We think we're so enlightened but really, we still follow these expectations so automatically that we don't even notice the rules are there, until someone like Brigitte Macron dares to break them. Actually, any kind of variation is threatening. A good looking man with a non-stereotypically hot woman seems to provoke a certain puzzled consternation too. And an older, wealthy man who has stayed with one wife as she ages has a sort of freakish heroic status. What a guy!
I'd love to think I didn't conform to social norms, but I'm just as bad. Worse even.
Because confession: I would hate to be with a man who was the same age as me, let alone younger than me. It would be so tiring trying to stay looking young.
I am reluctant to even write this because it seems a shameful bad feminist thing to admit.
Up until now I was simply too slothful and chaotic to ever be that fussed about looks or body image. Bodies were just irksome contraptions you had to put up with to carry your brain around. Yet, now I am 49 I have been surprised how confronting I have found my suddenly deteriorating body. It turns out ageing is barely perceptible for years and then it's a freaking mudslide. Now I wake up in the morning and my décolletage looks like a Google map. The backs of my hands look as ropey as Madonna's, but my face looks ten years older than hers. (I must get an updated decrepit photo for this column).
So the idea that you would have to manage your partners' expectations of your hotness as well as grieving your own drooping surrender to gravity would fill me with dread.
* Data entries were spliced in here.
theorem State.hostWrite_kept {K : Keep} {s0 : State} (s : State) (ag : Agent) (off : Nat) (be : Nat) (v : Word) (row : String) (hs : Kept K s0 s) (kfresh : K.fresh = false := by assumption) (kagents : K.agents = false := by assumption) (kirq : K.irq = false := by assumption) (kcyc : K.cyc = false := by assumption) (kmsi : K.msi = false := by assumption) (kblks : K.blks = false := by assumption) (khost : K.host = false := by assumption) (kpch : K.pch = false := by assumption) (kslots : K.slots = false := by assumption) (krng : K.rng = false := by assumption) (kshd : K.shd = false := by assumption) (kledger : K.ledger = false := by assumption) (ktmp : K.tmp = false := by assumption) (kdrf : K.drf = false := by assumption) (ktim : K.tim = false := by assumption) (kshu : K.shu = false := by assumption) (kblt : K.blt = false := by assumption) (kcry : K.cry = false := by assumption) (kslv : K.slv = false := by assumption) (kcls : K.cls = false := by assumption) (ktmg : K.tmg = false := by assumption) (khsl : K.hsl = false := by assumption) (kfwd : K.fwd = false := by assumption) (ktrb : K.trb = false := by assumption) (kpmc : K.pmc = false := by assumption) : KeptO K s0 (State.hostWrite s ag off be v row) := by
  unfold State.hostWrite
  repeat' (first
    | with_reducible assumption | with_reducible apply next_kept | with_reducible apply ite_kept | with_reducible apply ite_fst_kept
    | with_reducible apply State.write_kept | split | exact refused_kept _ _ _)

theorem execRegisterWrite_kept {K : Keep} {s0 : State} (ag : Agent) (off : Nat) (be : Fin 16) (v : Word) (s : State) (hs : Kept K s0 s) (kfresh : K.fresh = false := by assumption) (kagents : K.agents = false := by assumption) (kirq : K.irq = false := by assumption) (kcyc : K.cyc = false := by assumption) (kmsi : K.msi = false := by assumption) (kblks : K.blks = false := by assumption) (khost : K.host = false := by assumption) (kpch : K.pch = false := by assumption) (kslots : K.slots = false := by assumption) (krng : K.rng = false := by assumption) (kshd : K.shd = false := by assumption) (kledger : K.ledger = false := by assumption) (ktmp : K.tmp = false := by assumption) (kdrf : K.drf = false := by assumption) (ktim : K.tim = false := by assumption) (kshu : K.shu = false := by assumption) (kblt : K.blt = false := by assumption) (kcry : K.cry = false := by assumption) (kslv : K.slv = false := by assumption) (kcls : K.cls = false := by assumption) (ktmg : K.tmg = false := by assumption) (khsl : K.hsl = false := by assumption) (kfwd : K.fwd = false := by assumption) (ktrb : K.trb = false := by assumption) (kpmc : K.pmc = false := by assumption) : KeptO K s0 (execRegisterWrite ag off be v s) := by
  unfold execRegisterWrite
  repeat' (first
    | with_reducible assumption | with_reducible apply next_kept | with_reducible apply State.hostWrite_kept)

theorem execWriteHiHold_kept {K : Keep} {s0 : State} (ag : Agent) (off : Nat) (be : Fin 16) (v : Word) (s : State) (hs : Kept K s0 s) (kfresh : K.fresh = false := by assumption) (kagents : K.agents = false := by assumption) (kirq : K.irq = false := by assumption) (kcyc : K.cyc = false := by assumption) (kmsi : K.msi = false := by assumption) (kblks : K.blks = false := by assumption) (khost : K.host = false := by assumption) (kpch : K.pch = false := by assumption) (kslots : K.slots = false := by assumption) (krng : K.rng = false := by assumption) (kshd : K.shd = false := by assumption) (kledger : K.ledger = false := by assumption) (ktmp : K.tmp = false := by assumption) (kdrf : K.drf = false := by assumption) (ktim : K.tim = false := by assumption) (kshu : K.shu = false := by assumption) (kblt : K.blt = false := by assumption) (kcry : K.cry = false := by assumption) (kslv : K.slv = false := by assumption) (kcls : K.cls = false := by assumption) (ktmg : K.tmg = false := by assumption) (khsl : K.hsl = false := by assumption) (kfwd : K.fwd = false := by assumption) (ktrb : K.trb = false := by assumption) (kpmc : K.pmc = false := by assumption) : KeptO K s0 (execWriteHiHold ag off be v s) := by
  unfold execWriteHiHold
  repeat' (first
    | with_reducible assumption | with_reducible apply next_kept | with_reducible apply State.hostWrite_kept)

theorem execWriteLoPair_kept {K : Keep} {s0 : State} (ag : Agent) (off : Nat) (be : Fin 16) (v : Word) (s : State) (hs : Kept K s0 s) (kfresh : K.fresh = false := by assumption) (kagents : K.agents = false := by assumption) (kirq : K.irq = false := by assumption) (kcyc : K.cyc = false := by assumption) (kmsi : K.msi = false := by assumption) (kblks : K.blks = false := by assumption) (khost : K.host = false := by assumption) (kpch : K.pch = false := by assumption) (kslots : K.slots = false := by assumption) (krng : K.rng = false := by assumption) (kshd : K.shd = false := by assumption) (kledger : K.ledger = false := by assumption) (ktmp : K.tmp = false := by assumption) (kdrf : K.drf = false := by assumption) (ktim : K.tim = false := by assumption) (kshu : K.shu = false := by assumption) (kblt : K.blt = false := by assumption) (kcry : K.cry = false := by assumption) (kslv : K.slv = false := by assumption) (kcls : K.cls = false := by assumption) (ktmg : K.tmg = false := by assumption) (khsl : K.hsl = false := by assumption) (kfwd : K.fwd = false := by assumption) (ktrb : K.trb = false := by assumption) (kpmc : K.pmc = false := by assumption) : KeptO K s0 (execWriteLoPair ag off be v s) := by
  unfold execWriteLoPair
  repeat' (first
    | with_reducible assumption | with_reducible apply next_kept | with_reducible apply State.hostWrite_kept)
I have always been attracted to men who are much older than me. I framed it as just having exemplary taste: I was proud of finding character more attractive than gratuitous arm candy. Geoffrey Rush is so much sexier than Brad Pitt. Older men were more likely to appreciate Mahler's 5th and PG Wodehouse. Also, you know: Daddy Issues. (I've canvassed that at length in this column already so rest assured, shan't mention the war.) Older men are just cooler. My partner (18 years older than me) has a T shirt that says "Rock'n'roll mother***er." I have Barry Humphries as a pen pal.
It is hard enough coping with ageing in itself, but going through this process with a partner who was much younger would be a whole other level of horror and subterfuge and Botox.
But there is something else so mercenary that I hesitate to admit it. The fact that when you are younger than your partner, as a woman, you immediately get back a bit of power. In the algorithm of attractiveness you have a slight edge in comparative hotness. If you're hopeless at personal upkeep like me this means you can afford to be insouciant about your looks - I have a unibrow and sometimes when I hurriedly shave my legs there is a mullet effect. But this slack-arse formula only works when you are still young enough to be considered hot.
"You've got to that age where you really need to make an effort," as a friend's husband said to her once, bastardly. (They're not married anymore.)
It is hard enough coping with ageing in itself, but going through this process with a partner who was much younger would be a whole other level of horror and subterfuge and Botox.
Your younger lover might call your wrinkles "smile lines" and compare you to Helen Mirren, but wouldn't you wonder if he was sneakily checking out the hot girl along the bar?
But I'm getting to the good bit. It's not all grim. What happens to Daddy Issues when you no longer qualify as totty? They disappear!
Once you hit menopause the age gap doesn't really matter anymore. Now you're both just old and just have to deal.
So Brigitte Macron just needs to hang in there for a few more years till Emmanuel has a paunch and prostate problems. Then you can just both laugh at your fast-accelerating feebleness and face the indignity of ageing together. It happens to all of us.